The Assignment
Blood donations in the US have historically been low, but the situation is getting worse. According to the Red Cross, throughout the last 20 years the number of people donating blood has dropped by 40%. A number of factors are contributing to this: the active blood donor pool shrinks as donors “age out” of the donation process, given that the average donor age is high. The pandemic put an added strain on the blood supply, with blood drives still not reaching their pre-pandemic levels. “Traditional” marketing and tactics that proved effective in the past are getting to be cost prohibitive, resource intensive and have diminishing returns.
The donor experience - from recruitment and engagement, to the technology used, resources shared, or the type and frequency of communications - needed to be entirely rethought. Yet, doing so would prove to be incredibly difficult as blood centers are short-staffed, their technology is constrained and access to data is limited, and these tasks, let alone revamping them, are very time consuming and resource exhaustive.
Delcon has enjoyed a proud legacy as a manufacturer of regulated medical devices for the blood industry since their founding in Italy in 1981 and remained focused on bringing the best hardware to the market, both through direct manufacturing and distribution partnerships. Yet for their next phase of growth - and with growing market challenges to confront - they recognized two major opportunities: expanding their business beyond hardware to building new capabilities in software, data, and automation, and growing their presence in the US market. With a bold, ambitious CEO at the helm, they are actively investing in and pursuing both.
Centered on increasing their focus on innovation - including by co-developing new hardware with customers - they had a variety of compelling ideas for the future (and even early concept designs for some), yet outside of hardware didn’t know where to start and what to prioritize.
They partnered with Co-Created to advance their innovation agenda by bringing discipline and a structured process to their work, leveraging seasoned entrepreneurial talent, and gaining an external partner committed to long-term outcomes.
The Solution
Initially, Delcon’s strategy and hypothesis was centered on the recognizable gaps in their existing market - like helping to attract younger donors - as well as new ideas around engagement - like a gamified digital platform to give donors badges and rewards for their donations.

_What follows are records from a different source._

-- ==== Sys2Proof/Tests/Slice0.lean ====
section
/-! SUPPORT. Tests/Slice0.lean: small tests. Expected values are the vectors of spec/95_test_vectors.md (named V.. and P..) or hand
calculation from the cited rule; the words of the decode tests are written out from spec/30_encoding.md. Then one
witness for the hypotheses of each statement, clause by clause, at boundary values. -/

namespace Sys2Proof.Machine.Tests

/-! ### Helpers -/

/-- The next state an operation answers. -/
def nextOf : Result → Option State
  | .next t => some t
  | _ => none

/-- What an operation leaves, through `view`. -/
def after {α : Type} (i : Instr) (s : State) (view : State → α) : Option α := (nextOf (exec i s)).map view

/-- What a step leaves, through `view`. -/
def stepped {α : Type} (s : State) (view : State → α) : Option α := (nextOf (step s)).map view

/-- A session inside a transaction with the given queue. -/
def queued (q : List Byte) : State :=
  { State.reset with pendingChunks := q, bufferedLength := q.length, inTransaction := true }

/-- A final frame with a zero key and a LEN7 field. -/
def plain (p : List Byte) : RxFrame := ⟨true, 0, .len7 (BitVec.ofNat 7 p.length), zeroKey, p⟩

/-- The key of VD1. -/
def keyVD1 : MaskKey := ⟨0x37, 0xFA, 0x21, 0x3D⟩

/-- "Hello" -/
def hello : List Byte := [0x48, 0x65, 0x6C, 0x6C, 0x6F]

/-- The frame of VD1. -/
def frameVD1 : RxFrame := ⟨true, 0, .len7 5, keyVD1, [0x7F, 0x9F, 0x4D, 0x51, 0x58]⟩

/-- The state of VD5, four of five payload bytes in, its transaction over. -/
def midFrame : State :=
  { State.reset with
    state := .awaitPayload
    fin := true
    opcode := 1
    masked := true
    payloadSizeIndicator := 5
    framePayloadLength := 5
    totalPayloadLength := 5
    maskKey := keyVD1
    pendingChunks := [0x7F, 0x9F, 0x4D, 0x51]
    bufferedLength := 4 }

/-- A session that has ended (VC3). -/
def endedSession : State := { State.reset with ended := true, output := [.endConnection] }

/-! ### Well-formedness: each check refuses an ill-formed term -/

theorem test_wf_refuses_len7_above_125 :
    (Instr.rxText ⟨true, 0, .len7 126, zeroKey, List.replicate 126 0⟩).wf = false := by decide

theorem test_wf_refuses_wire_not_of_length : (Instr.rxClose ⟨true, 0, .len7 3, zeroKey, [0x03, 0xE8]⟩).wf = false := by
  decide

theorem test_wf_refuses_lenLen7_126 : (Instr.lenLen7 126).wf = false := by decide

theorem test_wf_refuses_txlenLen7_126 : (Instr.txlenLen7 126).wf = false := by decide

theorem test_wf_refuses_txlenLen16_125 : (Instr.txlenLen16 125).wf = false := by decide

theorem test_wf_refuses_txlenLen64_65535 : (Instr.txlenLen64 65535).wf = false := by decide

theorem test_wf_refuses_empty_echo : (Instr.txEcho []).wf = false := by decide

theorem test_wf_refuses_echo_above_cap (m : List Byte) (h : m.length = 1048577) : (Instr.txEcho m).wf = false := by
  simp only [Instr.wf, h]; decide

theorem test_wf_refuses_close_beyond_64_bits (c : Word) (r : List Byte) (h : r.length = 18446744073709551614) :
    (Instr.txClose c r).wf = false := by
  simp only [Instr.wf, h]; decide

theorem test_wf_accepts_non_minimal_length : (Instr.rxText ⟨true, 7, .len64 1, zeroKey, [0x41]⟩).wf = true := by decide

/-! ### Decoding: a word of every row, written out from its encoding -/

/-- Byte 0: FIN, RSV, opcode; byte 1: MASK, indicator (R91, R92, R98). Payload "A" under a zero key. -/
theorem test_decode_rx_opcodes :
    decode .rx [0x80, 0x81, 0, 0, 0, 0, 0x41] = .ok (.rxOp0 (plain [0x41]), []) ∧
    decode .rx [0x81, 0x81, 0, 0, 0, 0, 0x41] = .ok (.rxText (plain [0x41]), []) ∧
    decode .rx [0x82, 0x81, 0, 0, 0, 0, 0x41] = .ok (.rxBinary (plain [0x41]), []) ∧
    decode .rx [0x83, 0x81, 0, 0, 0, 0, 0x41] = .ok (.rxOp3 (plain [0x41]), []) ∧
    decode .rx [0x84, 0x81, 0, 0, 0, 0, 0x41] = .ok (.rxOp4 (plain [0x41]), []) ∧
    decode .rx [0x85, 0x81, 0, 0, 0, 0, 0x41] = .ok (.rxOp5 (plain [0x41]), []) ∧
    decode .rx [0x86, 0x81, 0, 0, 0, 0, 0x41] = .ok (.rxOp6 (plain [0x41]), []) ∧
    decode .rx [0x87, 0x81, 0, 0, 0, 0, 0x41] = .ok (.rxOp7 (plain [0x41]), []) ∧
    decode .rx [0x88, 0x82, 0, 0, 0, 0, 0x03, 0xE8] = .ok (.rxClose (plain [0x03, 0xE8]), []) := by decide

theorem test_decode_rx_high_opcodes :
    decode .rx [0x89, 0x80] = .ok (.rxPing ⟨true, 0, 0⟩, []) ∧
    decode .rx [0x8A, 0x82, 0x01] = .ok (.rxPong ⟨true, 0, 2⟩, [0x01]) ∧
    decode .rx [0x8B, 0x81, 0, 0, 0, 0, 0x41] = .ok (.rxOpB (plain [0x41]), []) ∧
    decode .rx [0x8C, 0x81, 0, 0, 0, 0, 0x41] = .ok (.rxOpC (plain [0x41]), []) ∧
    decode .rx [0x8D, 0x81, 0, 0, 0, 0, 0x41] = .ok (.rxOpD (plain [0x41]), []) ∧
    decode .rx [0x8E, 0x81, 0, 0, 0, 0, 0x41] = .ok (.rxOpE (plain [0x41]), []) ∧
    decode .rx [0x8F, 0x81, 0, 0, 0, 0, 0x41] = .ok (.rxOpF (plain [0x41]), []) ∧
    decode .rx [0x09, 0x00] = .ok (.rxUnmasked ⟨false, 0, 9, 0⟩, []) := by decide

/-- VH7 (RSV = 111), VD9 (16-bit form), VD10 (64-bit form); FIN = 0; the bytes behind the frame stay. -/
theorem test_decode_rx_forms :
    decode .rx [0xF1, 0x81, 0, 0, 0, 0, 0x41] = .ok (.rxText ⟨true, 7, .len7 1, zeroKey, [0x41]⟩, []) ∧
    decode .rx [0x81, 0xFE, 0, 1, 0, 0, 0, 0, 0x41] = .ok (.rxText ⟨true, 0, .len16 1, zeroKey, [0x41]⟩, []) ∧
    decode .rx [0x81, 0xFF, 0, 0, 0, 0, 0, 0, 0, 1, 0, 0, 0, 0, 0x41]
      = .ok (.rxText ⟨true, 0, .len64 1, zeroKey, [0x41]⟩, []) ∧
    decode .rx [0x01, 0x83, 1, 2, 3, 4, 0x49, 0x67, 0x6F, 0x81]
      = .ok (.rxText ⟨false, 0, .len7 3, ⟨1, 2, 3, 4⟩, [0x49, 0x67, 0x6F]⟩, [0x81]) := by decide

/-- VL1 to VL8 and VL6 (R93): 0 to 125, 126 and two bytes, 127 and eight bytes. -/
theorem test_decode_len :
    decode .len [0x7D] = .ok (.lenLen7 125, []) ∧
    decode .len [0x7E, 0x00, 0x7E] = .ok (.lenLen16 126, []) ∧
    decode .len [0x7F, 0, 0, 0, 0, 0, 0x10, 0, 0] = .ok (.lenLen64 1048576, []) ∧
    decode .len [0x7E, 0x00] = .error .truncated ∧
    decode .len [0x80] = .error .indicatorTooWide := by decide

/-- VE3 to VE7 (R99), and that a longer form than needed is not one of the encoder's. -/
theorem test_decode_txlen :
    decode .txlen [0x7D] = .ok (.txlenLen7 125, []) ∧
    decode .txlen [0x7E, 0xFF, 0xFF] = .ok (.txlenLen16 65535, []) ∧
    decode .txlen [0x7F, 0, 0, 0, 0, 0, 1, 0, 0] = .ok (.txlenLen64 65536, []) ∧
    decode .txlen [0x7E, 0x00, 0x7D] = .error .lengthNotShortest := by decide

/-- VE2, VE13 (R100, R101); a set MASK bit is no outbound frame. -/
theorem test_decode_tx :
    decode .tx [0x82, 0x01, 0x41] = .ok (.txEcho [0x41], []) ∧
    decode .tx [0x88, 0x02, 0x03, 0xE8] = .ok (.txClose 1000 [], []) ∧
    decode .tx [0x82, 0x81, 0, 0, 0, 0, 0x41] = .error .notOutbound := by decide

/-- The encodings of `state` (R22), 5 to 7 reserved; COMPLETE repeats 3 under its qualifier (log 5). -/
theorem test_decode_fsm :
    decode .fsm [0] = .ok (.fsmAwaitHeader, []) ∧ decode .fsm [1] = .ok (.fsmAwaitLength, []) ∧
    decode .fsm [2] = .ok (.fsmAwaitMaskKey, []) ∧ decode .fsm [3] = .ok (.fsmAwaitPayload, []) ∧
    decode .fsm [4] = .ok (.fsmClosePending, []) ∧ decode .fsm [11] = .ok (.fsmComplete, []) ∧
    decode .fsm [5] = .error .reservedState ∧ decode .fsm [8] = .error .notAState := by decide

/-- The table's own numbering (log 5, 6). -/
theorem test_decode_table_word :
    decodeTableWord 16 0x0180 = some (.rxText ⟨false, 0, .len7 0, zeroKey, []⟩) ∧
    decodeTableWord 16 0x0000 = some (.rxUnmasked ⟨false, 0, 0, 0⟩) ∧
    decodeTableWord 16 0x8200 = some (.txEcho [0]) ∧
    decodeTableWord 16 0x8800 = some (.txClose 0 []) ∧
    decodeTableWord 8 0x7F = some (.lenLen64 0) ∧
    decodeTableWord 8 0x02 = some .fsmAwaitMaskKey := by decide

/-- The placed word is the next one to run: AWAIT_MASK_KEY suspends on an empty queue; a ping ends the session. -/
theorem test_withFetchWord :
    step (State.reset.withFetchWord 8 2) = .next { State.reset with state := .awaitMaskKey } ∧
    stepped (State.reset.withFetchWord 16 0x0980) (fun t => (t.ended, t.request, t.output.length))
      = some (true, none, 2) := ⟨rfl, by decide⟩

/-! ### Inbound frames -/

/-- VD1. -/
theorem test_text_hello :
    after (.rxText frameVD1) State.reset (fun t => (t.output, t.ended)) = some ([.write (0x82 :: 0x05 :: hello)], false) := by
  decide

/-- P2, after 9 bytes. -/
theorem test_text_not_final :
    after (.rxText ⟨false, 0, .len7 3, ⟨1, 2, 3, 4⟩, [0x49, 0x67, 0x6F]⟩) State.reset
        (fun t => (t.fragments, t.framesReceived, t.totalPayloadLength, t.maskKey, t.opcode))
      = some ([[0x48, 0x65, 0x6C]], 1, 3, ⟨1, 2, 3, 4⟩, 1) := by decide

/-- VD2, VD6 to VD8 and the other rows of R217 and R218. -/
theorem test_every_data_opcode_echoes :
    [Instr.rxBinary, .rxOp0, .rxOp3, .rxOp4, .rxOp5, .rxOp6, .rxOp7, .rxOpB, .rxOpC, .rxOpD, .rxOpE, .rxOpF].all
      (fun row => after (row (plain [0x41])) State.reset (·.output) == some [.write [0x82, 0x01, 0x41]]) = true := by
  decide

/-- VD3. -/
theorem test_empty_text :
    after (.rxText (plain [])) State.reset (·.output)
      = some [.write [0x88, 0x1B, 0x03, 0xF0, 0x65, 0x6D, 0x70, 0x74, 0x79, 0x20, 0x70, 0x61, 0x79, 0x6C, 0x6F, 0x61,
          0x64, 0x20, 0x6E, 0x6F, 0x74, 0x20, 0x61, 0x6C, 0x6C, 0x6F, 0x77, 0x65, 0x64], .endConnection] := by decide

/-- VC1, VC3. -/
theorem test_close_without_code_and_going_away :
    after (.rxClose (plain [])) State.reset (·.output)
      = some [.write [0x88, 0x16, 0x03, 0xF0, 0x73, 0x74, 0x61, 0x74, 0x75, 0x73, 0x20, 0x63, 0x6F, 0x64, 0x65, 0x20,
          0x72, 0x65, 0x71, 0x75, 0x69, 0x72, 0x65, 0x64], .endConnection] ∧
    after (.rxClose (plain [0x03, 0xE9])) State.reset (fun t => (t.output, t.ended)) = some ([.endConnection], true) := by
  decide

While finding some evidence to support those pain points in the existing landscape, Co-Created quickly identified a larger and more pressing problem for the industry by engaging directly with market experts and prospective customers: Converting one-or-two time donors into habitual and recurring donors. Activating blood centers' existing donor base, and using their own data to do so more effectively to increase donor retention and engagement, presented the biggest opportunity to increase overall donations.
The result of a phased discovery, validation, and ultimately prototyping process was the launch of two new digital products (as well as a backlog of other concepts and opportunities and a lot of actionable learnings about customer needs). Co-Created drove the process end-to-end - from conducting initial discovery research and ideation, to bringing onboard designers and developers, to engaging in customer development with blood centers, to deploying and running pilots in the market.
The first product is a mobile-first web application that helps reshape the donor experience and combines a modern booking engine, marketing automation, and analytics dashboards. The new platform makes it easy and intuitive to book donation appointments on the donor’s own terms. The platform gives donors more control around the communications and reminders they receive before and after donating, a step-change from the status quo today in which donors often feel “spammed” by the blood center and reach the point of communication fatigue. The result is closer, more trusted and personalized relationships between donors and donation centers. Furthermore, this product sets a foundation for future expansion to an end-to-end DRM (donor relationship management) and booking tool for blood centers who don’t have any systems in place today.
The second, OpenChair, is an AI-powered donor recruiting platform that delivers hyper-personalized communication strategies at scale to drive successful donor outcomes. The product was developed within just six months and is now the cornerstone of the business’s 5-year growth strategy. OpenChair combines machine learning, data science, and generative AI to enable blood centers to understand and segment their donors, personalize communications at scale, and get a lot more output (workload and results) with the same size team.
Outcomes
Tests with several of Delcon’s US partners have yielded remarkable results. Communications sent by one of the largest community blood centers in the US using OpenChair saw a 24% increase in appointments among inactive donors and a 35% increase in donations from frequent donors compared to traditional methods used during the same period. This could potentially result in tens of thousands of additional donations annually for each center.
In addition, OpenChair’s showing at the ADRP industry-leading annual conference generated strong interest from a number of blood centers, with several requesting immediate access to the platform and service to run their own trials.
Importantly, the adoption of OpenChair led to a true inflection point for Delcon. Equipped with a new and tangible capability to offer blood centers, OpenChair empowered them to adopt a truly proactive sales and partnership strategy, knowing and confident that they had a truly additive and compelling proposition to offer centers. This continues to expand their pipeline and relationships across a vast and key market for the company. OpenChair also helped cement Delcon's presence in industry as a true innovation partner to blood centers, laying groundwork to do more co-development on other opportunities in the future.